> **What you have to do**
Your output should be the lines from the one with "entry : Nat" through the end of the entries below, set down word for word and nothing else.

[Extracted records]

= = = =

-- ==== Sys2Proof/Syntax.lean ====
section
/-! DEFINITION. The syntax of Gnoene: one constructor of `Instr` for each row of spec/opcode_table.json.
Instruction rows carry the fields the row names, letter for letter and as wide as the row makes them; event rows
(spec/95_what_each_step_holds.md) carry what the event is about. A constructor's docstring is the row's own summary. -/

namespace Sys2Proof

/-- Who writes a register of the package control block (R24, R186, R371): a hart by its privilege and world, the
host, or Markhor. -/
inductive Agent where
  | user (secure : Bool)
  | supervisor (secure : Bool)
  | machine (secure : Bool)
  | host
  | markhor
deriving DecidableEq, Repr

/-- Who sends a 64-byte record to a work queue from outside the package's own harts (R305): the host through BAR2,
or another package's hart by a LAUNCH message that carries its TID and world (R368). -/
inductive Sender where
  | host
  | fabric (package : Nat) (hartid : BitVec 64) (tid : BitVec 12) (secure : Bool)
deriving DecidableEq, Repr

/-- What Markhor finds of a firmware image (R408, R409): the verdicts of the two signatures, the image's security
version, the fused minimum, and the verdicts of self-test and HBM training. -/
structure BootImage where
  rsaGood : Bool
  slhGood : Bool
  version : Nat
  minimum : Nat
  selfTestGood : Bool
  trainingGood : Bool
deriving DecidableEq, Repr

/-- A text section as placed: its first address and its length in bytes (R85). -/
structure TextSection where
  base : Nat
  size : Nat
deriving DecidableEq, Repr

/-- A kernel of an image as the checker sees it (R82, R85): the section of its range, its entry label as section and
offset, its range, the barrier groups that it declares. -/
structure Kernel where
  sect : Nat
  entrySect : Nat
  entry : Nat
  start : Nat
  size : Nat
  gangBarrier : Bool
  localMask : BitVec 32
  spanMask : BitVec 16
deriving DecidableEq, Repr

/-- The text sections and kernels submitted to the image checker (R83 step 6), with the placed rodata and graph
sections, whose pages are made read-only with the text's (R83 step 7). -/
structure CheckedImage where
  sections : List TextSection
  kernels : List Kernel
  readOnly : List TextSection := []
deriving DecidableEq, Repr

= = = =

> **Output**
  entry : Nat
  start : Nat
  size : Nat
  gangBarrier : Bool
  localMask : BitVec 32
  spanMask : BitVec 16
deriving DecidableEq, Repr

/-- The text sections and kernels submitted to the image checker (R83 step 6), with the placed rodata and graph
sections, whose pages are made read-only with the text's (R83 step 7). -/
structure CheckedImage where
  sections : List TextSection
  kernels : List Kernel
  readOnly : List TextSection := []
deriving DecidableEq, Repr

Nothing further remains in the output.